Another major limitation is that scikit-learn models cannot natively run on Graphics Processing Units (GPUs).

Having GPU support in deployment matters because real-world systems often demand lightning-fast predictions and processing.

However, as discussed above, sklearn models are primarily driven by NumPy, which, disappointingly, can only run on a single core of a CPU. In this context, it is unlikely to have GPU support anytime soon.

In fact, this is also mentioned on Sklearn’s FAQ page:

  • Question: Will you add GPU support?
  • Answer: No, or at least not in the near future. The main reason is that GPU support will introduce many software dependencies and introduce platform-specific issues. scikit-learn is designed to be easy to install on a wide variety of platforms.

Further, they mention that “Outside of neural networks, GPUs don’t play a large role in machine learning today, and much larger gains in speed can often be achieved by a careful choice of algorithms.

I don’t entirely agree with this specific statement.

Consider the enterprise space. Here, the data is primarily tabular. Classical ML techniques such as linear models and tree-based ensemble methods are frequently used to model the tabular data.

In fact, when you have tons of data to model, there’s absolutely no reason to avoid experimenting with traditional ML models first.

Yet, in the current landscape, one is often compelled to train and deploy deep learning-based models just because they offer optimized matrix operations using tensors.

We see a clear gap here.

Thus, in this article, let’s learn a couple of techniques today:

  • How do we run traditional ML models on large datasets?
  • How do we integrate GPU support with traditional ML models in deployment systems?
    • While there is no direct way to do this, we must (somehow) compile our machine-learning model to tensor operations, which can be loaded on a GPU for acceleration.
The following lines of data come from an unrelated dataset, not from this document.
-- ==== Sys2Proof/Certificates/Slice0/Obligations.lean ====
section
/-! DEFINITION. The statements for the provers, from the numbered rules of spec/. A statement of several claims about one
subject has them under `Claims`. Statements about values name the model's own readers (`srcT`, `srcV`, ...) for the operands
the spec writes a, b and c. Where a clause rests on a choice of the model, its docstring says so. -/

open Sys2Proof Sys2Proof.Machine Sys2Proof.Safety

/-! ## Groups 1 to 5: results in registers -/

/-- R197, R199, R201, R203: what the scalar instructions of the fixed class write. `A` and `B` are the two scalar sources
read as the word's type; the result is wrapped, or saturated under SAT (10 R189, R190), and written to all 64 bits. -/
def Obligations.ScalarResults : Prop :=
  ∀ (f : Fields) (c : Iss) (s : State),
    let A := fun w => s.srcT c.coh w f.modn f.sa
    let B := fun w => s.srcT c.coh w f.modn f.sb
    let n := tyWidth f.modn
    let a := fun w => (s.srcS c.coh w f.sa).toNat % 2 ^ n
    let b := fun w => (s.srcS c.coh w f.sb).toNat % 2 ^ n
    let fit := fun (y : Int) => BitVec.ofInt 64 (fitTy f.modn f.sat y)
    let bit := fun (y : Nat) => BitVec.ofInt 64 (asTy f.modn y)
    (Ready (.sadd f) f c s → WritesS (.sadd f) f c s fun w => fit (A w + B w)) ∧
    (Ready (.ssub f) f c s → WritesS (.ssub f) f c s fun w => fit (A w - B w)) ∧
    (Ready (.smul f) f c s → WritesS (.smul f) f c s fun w => fit (A w * B w)) ∧
    (Ready (.smulh f) f c s → WritesS (.smulh f) f c s fun w => fit ((A w * B w).fdiv (2 ^ n))) ∧
    (Ready (.sand f) f c s → WritesS (.sand f) f c s fun w => bit (a w &&& b w)) ∧
    (Ready (.sor f) f c s → WritesS (.sor f) f c s fun w => bit (a w ||| b w)) ∧
    (Ready (.sxor f) f c s → WritesS (.sxor f) f c s fun w => bit (a w ^^^ b w)) ∧
    (Ready (.sshl f) f c s → WritesS (.sshl f) f c s fun w => BitVec.ofInt 64 (shlTy f.modn (A w) (b w))) ∧
    (Ready (.sshr f) f c s → WritesS (.sshr f) f c s fun w => BitVec.ofInt 64 (shrTy f.modn (A w) (b w))) ∧
    (Ready (.smin f) f c s → WritesS (.smin f) f c s fun w => fit (min (A w) (B w))) ∧
    (Ready (.smax f) f c s → WritesS (.smax f) f c s fun w => fit (max (A w) (B w))) ∧
    (Ready (.ssel f) f c s → WritesS (.ssel f) f c s fun w =>
      BitVec.ofInt 64 (if s.srcS c.coh w f.third ≠ 0 then A w else B w)) ∧
    (Ready (.smov f) f c s → WritesS (.smov f) f c s fun w => bit (a w)) ∧
    (Ready (.smovi f) f c s → WritesS (.smovi f) f c s fun w =>
      if f.modn = 0 then f.imm.signExtend 64
      else if f.modn = 1 then f.imm.setWidth 64
      else f.imm ++ ((s.warp c.coh w).readS f.dst.idx.toNat).setWidth 32) ∧
    (Ready (.sclz f) f c s → WritesS (.sclz f) f c s fun w => bit (clz n (a w))) ∧
    (Ready (.spopc f) f c s → WritesS (.spopc f) f c s fun w => bit (popcount (a w) 64)) ∧
    (Ready (.saddr f) f c s → WritesS (.saddr f) f c s fun w =>
      s.srcS c.coh w f.sa + s.srcS c.coh w f.sb * BitVec.ofNat 64 (2 ^ (f.opt % 64)) + s.srcS c.coh w f.third)

/-- R204, R206, R207, R209: what the vector integer instructions of the fixed class write. `A` and `B` are the sources of a
thread read as the word's type, `a` and `b` as 32-bit patterns. -/
def Obligations.VectorIntegerResults : Prop :=
  ∀ (f : Fields) (c : Iss) (s : State),
    let A := fun w l => s.srcI c.coh w l f.modn f.sa
    let B := fun w l => s.srcI c.coh w l f.modn f.sb
    let C := fun w l => s.srcI c.coh w l f.modn f.third
    let a := fun w l => s.srcN c.coh w l f.sa
    let b := fun w l => s.srcN c.coh w l f.sb
    let fit := fun (y : Int) => BitVec.ofInt 32 (fitTy f.modn f.sat y)
    (Ready (.iadd f) f c s → WritesV (.iadd f) f c s fun w l => fit (A w l + B w l)) ∧
    (Ready (.isub f) f c s → WritesV (.isub f) f c s fun w l => fit (A w l - B w l)) ∧
    (Ready (.imul f) f c s → WritesV (.imul f) f c s fun w l =>
      fit (if f.opt = 0 then A w l * B w l else (A w l * B w l).fdiv (2 ^ 32))) ∧
    (Ready (.imad f) f c s → WritesV (.imad f) f c s fun w l => fit (A w l * B w l + C w l)) ∧
    (Ready (.imin f) f c s → WritesV (.imin f) f c s fun w l => fit (min (A w l) (B w l))) ∧
    (Ready (.imax f) f c s → WritesV (.imax f) f c s fun w l => fit (max (A w l) (B w l))) ∧
    (Ready (.iabs f) f c s → WritesV (.iabs f) f c s fun w l => fit (A w l).natAbs) ∧
    (Ready (.ineg f) f c s → WritesV (.ineg f) f c s fun w l => fit (-(A w l))) ∧
    (Ready (.iand f) f c s → WritesV (.iand f) f c s fun w l => BitVec.ofNat 32 (a w l &&& b w l)) ∧
    (Ready (.ior f) f c s → WritesV (.ior f) f c s fun w l => BitVec.ofNat 32 (a w l ||| b w l)) ∧
    (Ready (.ixor f) f c s → WritesV (.ixor f) f c s fun w l => BitVec.ofNat 32 (a w l ^^^ b w l)) ∧
    (Ready (.inot f) f c s → WritesV (.inot f) f c s fun w l => ~~~(s.srcV c.coh w l f.sa)) ∧
    (Ready (.ishl f) f c s → WritesV (.ishl f) f c s fun w l => BitVec.ofInt 32 (shlTy f.modn (A w l) (b w l))) ∧
    (Ready (.ishr f) f c s → WritesV (.ishr f) f c s fun w l => BitVec.ofInt 32 (shrTy f.modn (A w l) (b w l))) ∧
    (Ready (.irot f) f c s → WritesV (.irot f) f c s fun w l => BitVec.ofNat 32 (rotl32 (a w l) (b w l))) ∧
    (Ready (.isel f) f c s → WritesV (.isel f) f c s fun w l =>
      if s.srcP c.coh w l f.third then s.srcV c.coh w l f.sa else s.srcV c.coh w l f.sb) ∧
    (Ready (.ipopc f) f c s → WritesV (.ipopc f) f c s fun w l => BitVec.ofNat 32 (popcount (a w l) 32)) ∧
    (Ready (.iclz f) f c s → WritesV (.iclz f) f c s fun w l => BitVec.ofNat 32 (clz 32 (a w l))) ∧
    (Ready (.ibfx f) f c s → WritesV (.ibfx f) f c s fun w l => BitVec.ofNat 32 (bitExtract f.modn (a w l) (b w l))) ∧
    (Ready (.ibfi f) f c s → WritesV (.ibfi f) f c s fun w l =>
      BitVec.ofNat 32 (bitInsert (a w l) (b w l) (s.srcN c.coh w l f.third))) ∧
    (Ready (.idot4 f) f c s → WritesV (.idot4 f) f c s fun w l => BitVec.ofInt 32 (fitTy 3 f.sat
      (dot4 f.modn (if f.opt = 0 then 28 else 29) (a w l) (b w l) (s.srcN c.coh w l f.third))))

/-- R212, R215, R216, R217, R229, R237, R238: what moves, permutations and classifications write. -/
def Claims.MoveResults : Prop :=
  ∀ (f : Fields) (c : Iss) (s : State),
    (Ready (.mov f) f c s → WritesV (.mov f) f c s fun w l => s.srcV c.coh w l f.sa) ∧
    (Ready (.movi f) f c s → WritesV (.movi f) f c s fun _ _ => f.imm) ∧
    (Ready (.movs f) f c s → WritesV (.movs f) f c s fun w _ =>
      if f.modn = 0 then (s.srcS c.coh w f.sa).setWidth 32 else (s.srcS c.coh w f.sa >>> 32).setWidth 32) ∧
    (Ready (.p2v f) f c s → WritesV (.p2v f) f c s fun w l =>
      if s.srcP c.coh w l f.sa then (if f.modn = 0 then 1 else 0xFFFFFFFF) else 0) ∧
    (Ready (.matchv f) f c s → WritesV (.matchv f) f c s fun w l =>
      laneMask ((c.lanesOn f s w).filter fun m => s.srcV c.coh w m f.sa = s.srcV c.coh w l f.sa)) ∧
    (Ready (.shfl f) f c s →
      (∀ x ∈ c.on f s, markOf (s.warp c.coh x.1) f.sa.idx.toNat [shflFrom f s c.coh x.1 x.2] = none) →
      WritesV (.shfl f) f c s fun w l =>
        (s.warp c.coh w).readV f.sa.idx.toNat ((shflLane f.modn (s.srcN c.coh w l f.sb) l).getD l)) ∧
    (Ready (.prmb f) f c s → WritesV (.prmb f) f c s fun w l =>
      let pool := s.srcN c.coh w l f.sa + ((s.warp c.coh w).readV f.dst.idx.toNat l).toNat * 2 ^ 32
      let b := s.srcN c.coh w l f.sb
      BitVec.ofNat 32 ((upto 4).foldl (fun x i => x + prmbByte pool (bits b (4 * i + 3) (4 * i)) * 256 ^ i) 0)) ∧
    (Ready (.fclass f) f c s → WritesV (.fclass f) f c s fun w l =>
      BitVec.ofNat 32 (2 ^ classBit f.modn (s.srcF c.coh w l f.modn f.sa))) ∧
    (Ready (.sclx f) f c s → WritesV (.sclx f) f c s fun w l =>
      BitVec.ofNat 32 (sclxCode f.modn (infMode f) (s.srcConv c.coh w l f)))

/-- R202, R217: what compares and predicate instructions write. -/
def Claims.PredicateResults : Prop :=
  ∀ (f : Fields) (c : Iss) (s : State),
    (Ready (.scmp f) f c s → WritesP (.scmp f) f c s fun w _ =>
      condHolds f.opt (s.srcT c.coh w f.modn f.sa) (s.srcT c.coh w f.modn f.sb)) ∧
    (Ready (.icmp f) f c s → WritesP (.icmp f) f c s fun w l =>
      condHolds f.opt (s.srcI c.coh w l f.modn f.sa) (s.srcI c.coh w l f.modn f.sb)) ∧
    (Ready (.v2p f) f c s → WritesP (.v2p f) f c s fun w l => s.srcV c.coh w l f.sa ≠ 0) ∧
    (Ready (.plop f) f c s → WritesP (.plop f) f c s fun w l =>
      f.imm.getLsbD ((s.srcP c.coh w l f.sa).toNat + 2 * (s.srcP c.coh w l f.sb).toNat +
        4 * ((s.thread c.coh w l).readP (f.immBits 10 8)).toNat))

/-- Together: `Claims.MoveResults` and `Claims.PredicateResults`. -/
def Obligations.MovesAndPredicates : Prop := Claims.MoveResults ∧ Claims.PredicateResults

/-- R222 to R228, R230, R232 to R236: what the floating-point instructions and conversions of the fixed class write, and
the flags they raise (R191). `F` reads a source as a value, `out` rounds the exact result into the word's type. -/
def Obligations.FloatResults : Prop :=
  ∀ (f : Fields) (c : Iss) (s : State),
    let A := fun w l => s.srcF c.coh w l f.modn f.sa
    let B := fun w l => s.srcF c.coh w l f.modn f.sb
    let C := fun w l => s.srcF c.coh w l f.modn f.third
    let out := fun (x : Val × BitVec 5) (fl : BitVec 5) => deliver f x.1 (fl ||| x.2)
    (Ready (.fadd f) f c s → WritesF (.fadd f) f c s fun w l =>
      out (addVal f.rc (A w l) (B w l)) ((A w l).sig ||| (B w l).sig)) ∧
    (Ready (.fsub f) f c s → WritesF (.fsub f) f c s fun w l =>
      out (addVal f.rc (A w l) (B w l).negate) ((A w l).sig ||| (B w l).sig)) ∧
    (Ready (.fmul f) f c s → WritesF (.fmul f) f c s fun w l =>
      out (mulVal (A w l) (B w l)) ((A w l).sig ||| (B w l).sig)) ∧
    (Ready (.ffma f) f c s → WritesF (.ffma f) f c s fun w l =>
      out (fmaVal f.rc (A w l) (B w l) (C w l)) ((A w l).sig ||| (B w l).sig ||| (C w l).sig)) ∧
    (Ready (.fmin f) f c s → WritesF (.fmin f) f c s fun w l => minMax f (fun a b => ltVal true a b) s c.coh w l) ∧
    (Ready (.fmax f) f c s → WritesF (.fmax f) f c s fun w l => minMax f (fun a b => ltVal true b a) s c.coh w l) ∧
    (Ready (.ffrc f) f c s → WritesF (.ffrc f) f c s fun w l => out (fracVal (A w l)) (A w l).sig) ∧
    (Ready (.frint f) f c s → WritesF (.frint f) f c s fun w l => out (rintVal f.rc (A w l)) (A w l).sig) ∧
    (Ready (.fldexp f) f c s → WritesF (.fldexp f) f c s fun w l =>
      deliver f (scaleVal (A w l) (s.srcI c.coh w l 3 f.sb)) (A w l).sig) ∧
    (Ready (.hfma2 f) f c s → WritesF (.hfma2 f) f c s fun w l => packed f (fmaVal f.rc) true s c.coh w l) ∧
    (Ready (.hadd2 f) f c s → WritesF (.hadd2 f) f c s fun w l =>
      packed f (fun a b _ => addVal f.rc a b) false s c.coh w l) ∧
    (Ready (.hmul2 f) f c s → WritesF (.hmul2 f) f c s fun w l => packed f (fun a b _ => mulVal a b) false s c.coh w l) ∧
    (Ready (.cvt f) f c s → WritesF (.cvt f) f c s fun w l => deliverTo f (s.srcConv c.coh w l f)) ∧
    (Ready (.cvtfi f) f c s → WritesF (.cvtfi f) f c s fun w l =>
      let r := toInt f.modn f.rc f.sat (s.srcConv c.coh w l f)
      (BitVec.ofInt 32 r.1, r.2)) ∧
    (Ready (.cvtif f) f c s → WritesF (.cvtif f) f c s fun w l =>
      deliverTo f (Val.ofInt (s.srcI c.coh w l f.src f.sa))) ∧
    (Ready (.cvtn f) f c s → WritesF (.cvtn f) f c s fun w l =>
      let n := codeWidth f.modn
      let p := n * (2 * (f.opt / 4 % 4))
      let x0 := deliverTo f (s.srcF c.coh w l (f.opt % 4) f.sa)
      let x1 := deliverTo f (s.srcF c.coh w l (f.opt % 4) f.sb)
      let d := ((s.warp c.coh w).readV f.dst.idx.toNat l).toNat
      (BitVec.ofNat 32 (placeBits (placeBits d p n x0.1.toNat) (p + n) n x1.1.toNat), x0.2 ||| x1.2)) ∧
    (Ready (.cvtw f) f c s → WritesF (.cvtw f) f c s fun w l =>
      let n := codeWidth f.src
      let i := if n = 8 then s.srcN c.coh w l f.sb % 4 else s.srcN c.coh w l f.sb % 8
      let x := bits (s.srcN c.coh w l f.sa) (n * i + n - 1) (n * i)
      if [3, 4].contains f.modn then (BitVec.ofInt 32 (asTy f.src x), 0)
      else deliverTo f (if [28, 29, 32, 33].contains f.src then Val.ofInt (asTy f.src x)
        else decodeF f.src (infMode f) x))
We’ll discuss this in the article shortly.

But before that, we must understand a few things.

More specifically:

  • What are tensors?
  • How are tensors different from a traditional NumPy array?
  • Why are tensor computations faster than NumPy operations, and why are tensor operations desired?

Let’s begin!

What are tensors?

Many often interpret tensors as a complicated and advanced concept in deep learning.

However, it isn’t.

The only thing that is ever there to understand about Tensors is that, like any NumPy array, Tensors are just another data structure to store multidimensional data.

NumPy and PyTorch array
  • When we use NumPy to store numerical data, we create a NumPy array — NumPy’s built-in data structure.
  • When we use PyTorch (for instance) to store numerical data, we create a Tensor — PyTorch’s built-in data structure.

That’s it.

Tensor, like NumPy array, is just another data structure.

Why Tensors?

Now, an obvious question at this point is:

Why create another data structure when NumPy arrays do the exact same thing of storing multidimensional data, and they are very well integrated with other scientific Python libraries?
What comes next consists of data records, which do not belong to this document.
-- ==== Sys2Proof/Laws/State.lean ====
section
/-! SUPPORT. One lemma per field of the state and per update: what an update leaves alone. Each is true by computation,
so that no later proof unfolds a record update. -/

namespace Sys2Proof.Machine

variable (s : State)

/-! ## `State.modCore` -/

@[simp] theorem State.modCore_mem (k : Nat) (f : Core → Core) : (s.modCore k f).mem = s.mem := rfl
@[simp] theorem State.modCore_cohorts (k : Nat) (f : Core → Core) : (s.modCore k f).cohorts = s.cohorts := rfl
@[simp] theorem State.modCore_ctxs (k : Nat) (f : Core → Core) : (s.modCore k f).ctxs = s.ctxs := rfl
@[simp] theorem State.modCore_fns (k : Nat) (f : Core → Core) : (s.modCore k f).fns = s.fns := rfl
@[simp] theorem State.modCore_launches (k : Nat) (f : Core → Core) : (s.modCore k f).launches = s.launches := rfl
@[simp] theorem State.modCore_worlds (k : Nat) (f : Core → Core) : (s.modCore k f).worlds = s.worlds := rfl
@[simp] theorem State.modCore_ops (k : Nat) (f : Core → Core) : (s.modCore k f).ops = s.ops := rfl
@[simp] theorem State.modCore_nextOp (k : Nat) (f : Core → Core) : (s.modCore k f).nextOp = s.nextOp := rfl
@[simp] theorem State.modCore_l2 (k : Nat) (f : Core → Core) : (s.modCore k f).l2 = s.l2 := rfl
@[simp] theorem State.modCore_floors (k : Nat) (f : Core → Core) : (s.modCore k f).floors = s.floors := rfl
@[simp] theorem State.modCore_hostW (k : Nat) (f : Core → Core) : (s.modCore k f).hostW = s.hostW := rfl
@[simp] theorem State.modCore_rdc (k : Nat) (f : Core → Core) : (s.modCore k f).rdc = s.rdc := rfl
@[simp] theorem State.modCore_dieTlb (k : Nat) (f : Core → Core) : (s.modCore k f).dieTlb = s.dieTlb := rfl
@[simp] theorem State.modCore_rounds (k : Nat) (f : Core → Core) : (s.modCore k f).rounds = s.rounds := rfl
@[simp] theorem State.modCore_ageNext (k : Nat) (f : Core → Core) : (s.modCore k f).ageNext = s.ageNext := rfl
@[simp] theorem State.modCore_seqNext (k : Nat) (f : Core → Core) : (s.modCore k f).seqNext = s.seqNext := rfl
@[simp] theorem State.modCore_bins (k : Nat) (f : Core → Core) : (s.modCore k f).bins = s.bins := rfl
@[simp] theorem State.modCore_batches (k : Nat) (f : Core → Core) : (s.modCore k f).batches = s.batches := rfl
@[simp] theorem State.modCore_mboxAt (k : Nat) (f : Core → Core) : (s.modCore k f).mboxAt = s.mboxAt := rfl
@[simp] theorem State.modCore_reported (k : Nat) (f : Core → Core) : (s.modCore k f).reported = s.reported := rfl
@[simp] theorem State.modCore_dclk (k : Nat) (f : Core → Core) : (s.modCore k f).dclk = s.dclk := rfl
@[simp] theorem State.modCore_modnum (k : Nat) (f : Core → Core) : (s.modCore k f).modnum = s.modnum := rfl
@[simp] theorem State.modCore_hqBase (k : Nat) (f : Core → Core) : (s.modCore k f).hqBase = s.hqBase := rfl
@[simp] theorem State.modCore_hqLog2 (k : Nat) (f : Core → Core) : (s.modCore k f).hqLog2 = s.hqLog2 := rfl
@[simp] theorem State.modCore_hqTail (k : Nat) (f : Core → Core) : (s.modCore k f).hqTail = s.hqTail := rfl
@[simp] theorem State.modCore_hqHead (k : Nat) (f : Core → Core) : (s.modCore k f).hqHead = s.hqHead := rfl
@[simp] theorem State.modCore_hqReply (k : Nat) (f : Core → Core) : (s.modCore k f).hqReply = s.hqReply := rfl
@[simp] theorem State.modCore_hqOut (k : Nat) (f : Core → Core) : (s.modCore k f).hqOut = s.hqOut := rfl
@[simp] theorem State.modCore_fw (k : Nat) (f : Core → Core) : (s.modCore k f).fw = s.fw := rfl
@[simp] theorem State.modCore_spares (k : Nat) (f : Core → Core) : (s.modCore k f).spares = s.spares := rfl
@[simp] theorem State.modCore_rows (k : Nat) (f : Core → Core) : (s.modCore k f).rows = s.rows := rfl
@[simp] theorem State.modCore_channels (k : Nat) (f : Core → Core) : (s.modCore k f).channels = s.channels := rfl
@[simp] theorem State.modCore_lanes (k : Nat) (f : Core → Core) : (s.modCore k f).lanes = s.lanes := rfl
@[simp] theorem State.modCore_absent (k : Nat) (f : Core → Core) : (s.modCore k f).absent = s.absent := rfl
@[simp] theorem State.modCore_routes (k : Nat) (f : Core → Core) : (s.modCore k f).routes = s.routes := rfl
@[simp] theorem State.modCore_doe (k : Nat) (f : Core → Core) : (s.modCore k f).doe = s.doe := rfl
@[simp] theorem State.modCore_hostRead (k : Nat) (f : Core → Core) : (s.modCore k f).hostRead = s.hostRead := rfl
@[simp] theorem State.modCore_free (k : Nat) (f : Core → Core) : (s.modCore k f).free = s.free := rfl
@[simp] theorem State.modCore_agenda (k : Nat) (f : Core → Core) : (s.modCore k f).agenda = s.agenda := rfl
@[simp] theorem State.modCore_lost (k : Nat) (f : Core → Core) : (s.modCore k f).lost = s.lost := rfl
@[simp] theorem State.modCore_descs (k : Nat) (f : Core → Core) : (s.modCore k f).descs = s.descs := rfl
@[simp] theorem State.modCore_cur (k : Nat) (f : Core → Core) : (s.modCore k f).cur = s.cur := rfl
@[simp] theorem State.modCore_coh_at (k : Nat) (f : Core → Core) (j : Nat) : (s.modCore k f).coh j = s.coh j := rfl
@[simp] theorem State.modCore_warp_at (k : Nat) (f : Core → Core) (j i : Nat) : (s.modCore k f).warp j i = s.warp j i := rfl
@[simp] theorem State.modCore_thread_at (k : Nat) (f : Core → Core) (j i m : Nat) : (s.modCore k f).thread j i m = s.thread j i m := rfl
@[simp] theorem State.modCore_ctx_at (k : Nat) (f : Core → Core) (j : Nat) : (s.modCore k f).ctx j = s.ctx j := rfl
@[simp] theorem State.modCore_fn_at (k : Nat) (f : Core → Core) (j : Nat) : (s.modCore k f).fn j = s.fn j := rfl
@[simp] theorem State.modCore_byte_at (k : Nat) (f : Core → Core) (j : Nat) : (s.modCore k f).byte j = s.byte j := rfl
There are multiple reasons why PyTorch decided to develop a new data structure.

Limitation #1) NumPy isn’t parallelized

NumPy undoubtedly offers:

  • extremely fast, and
  • optimized operations.

This happens through its vectorized operations.
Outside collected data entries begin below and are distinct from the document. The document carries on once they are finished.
/-- One operation added for each element of a list: their numbers, and the operations before them. -/
theorem ops_addAll {α : Type} (l : List α) (o : α → Op) (s : State) :
    (forEach l (fun w t => t.addOp (o w)) s).nextOp = s.nextOp + l.length ∧
    (∀ j w, l[j]? = some w → FMap.find (forEach l (fun w t => t.addOp (o w)) s).ops (s.nextOp + j) = some (o w)) ∧
    (∀ id, id < s.nextOp → FMap.find (forEach l (fun w t => t.addOp (o w)) s).ops id = FMap.find s.ops id) := by
  induction l generalizing s with
  | nil => exact ⟨rfl, fun j w h => by simp at h, fun _ _ => rfl⟩
  | cons a r ih =>
    obtain ⟨h1, h2, h3⟩ := ih (s.addOp (o a))
    refine ⟨h1.trans (by simp [State.addOp]; omega), fun j w hj => ?_, fun id hid => ?_⟩
    · cases j with
      | zero =>
        have ha : a = w := by simpa using hj
        subst ha
        exact (h3 s.nextOp (Nat.lt_succ_self _)).trans (find_addOp_self (o a) s)
      | succ j =>
        have := h2 j w (by simpa using hj)
        rw [show (s.addOp (o a)).nextOp = s.nextOp + 1 from rfl] at this
        rw [show s.nextOp + (j + 1) = s.nextOp + 1 + j by omega]
        exact this
    · refine (h3 id ?_).trans (find_addOp_ne (o a) s (by omega))
      rw [show (s.addOp (o a)).nextOp = s.nextOp + 1 from rfl]
      omega

theorem sameThreads_addAll {α : Type} (l : List α) (o : α → Op) (s : State) :
    SameThreads s (forEach l (fun w t => t.addOp (o w)) s) :=
  sameThreads_forEach l (fun w t => t.addOp (o w)) (fun _ s => ⟨fun _ => rfl, fun _ _ => rfl, SamePc.refl s⟩) s

theorem same_addAll {α : Type} (l : List α) (o : α → Op) (s : State) :
    Same s (forEach l (fun w t => t.addOp (o w)) s) := same_forEach l _ (fun _ s => same_addOp _ s) s

theorem ops_sendAll (k : Nat) (next : Nat × Nat → W32) (ths : List (Nat × Nat)) (s : State) :
    (forEach ths (fun t => State.modThread k t.1 t.2 fun y => { y with pc := next t, exempt := none }) s).ops = s.ops ∧
    (forEach ths (fun t => State.modThread k t.1 t.2 fun y => { y with pc := next t, exempt := none }) s).nextOp =
      s.nextOp := by
  induction ths generalizing s with
  | nil => exact ⟨rfl, rfl⟩
  | cons a r ih => exact ⟨(ih _).1, (ih _).2⟩

/-- The operations and their next number are as before. -/
structure SameOps (s t : State) : Prop where
  ops : t.ops = s.ops
  next : t.nextOp = s.nextOp

theorem SameOps.refl (s : State) : SameOps s s := ⟨rfl, rfl⟩
theorem SameOps.trans {s t u : State} (h : SameOps s t) (g : SameOps t u) : SameOps s u :=
  ⟨g.ops.trans h.ops, g.next.trans h.next⟩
Simply put, vectorization offers run-time optimization:

  • when dealing with a batch of data together…
  • …by avoiding native Python for-loops (which are slow).

But as discussed earlier in this article, NumPy DOES NOT support parallelism.

NumPy does not provide parallel processing

Thus, even though its operations are vectorized, every operation is executed in a single core of the processing unit.

This provides further scope for run-time improvement.

Of course, there are open-source libraries like Numexpr that address this limitation by providing a fast evaluator for NumPy expression using:

  • Multi-threading:
    • It is a parallel computing technique that allows a program to execute multiple threads (smaller units of a process) concurrently.
    • In the context of NumPy and libraries like Numexpr, multi-threading accelerates mathematical and numerical operations by dividing the computation across multiple CPU cores.
Parallel processing with Numexpr
    • This approach is particularly effective when you have a multi-core CPU, as it leverages the available cores for parallelism, leading to faster computation.
  • Just-in-time (JIT) compilation:
    • JIT compilation is a technique used to improve the run-time performance of code by compiling it at run-time, just before execution.
Numexpr uses JIT to compile NumPy code
    • In the context of Numexpr (and similar libraries, JIT compilation involves taking a NumPy expression or mathematical operation and dynamically generating machine code specific to the operation.
    • As a result, JIT-compiled code can run much faster than equivalent pure Python code because it is optimized for the specific operation and can make use of low-level hardware features.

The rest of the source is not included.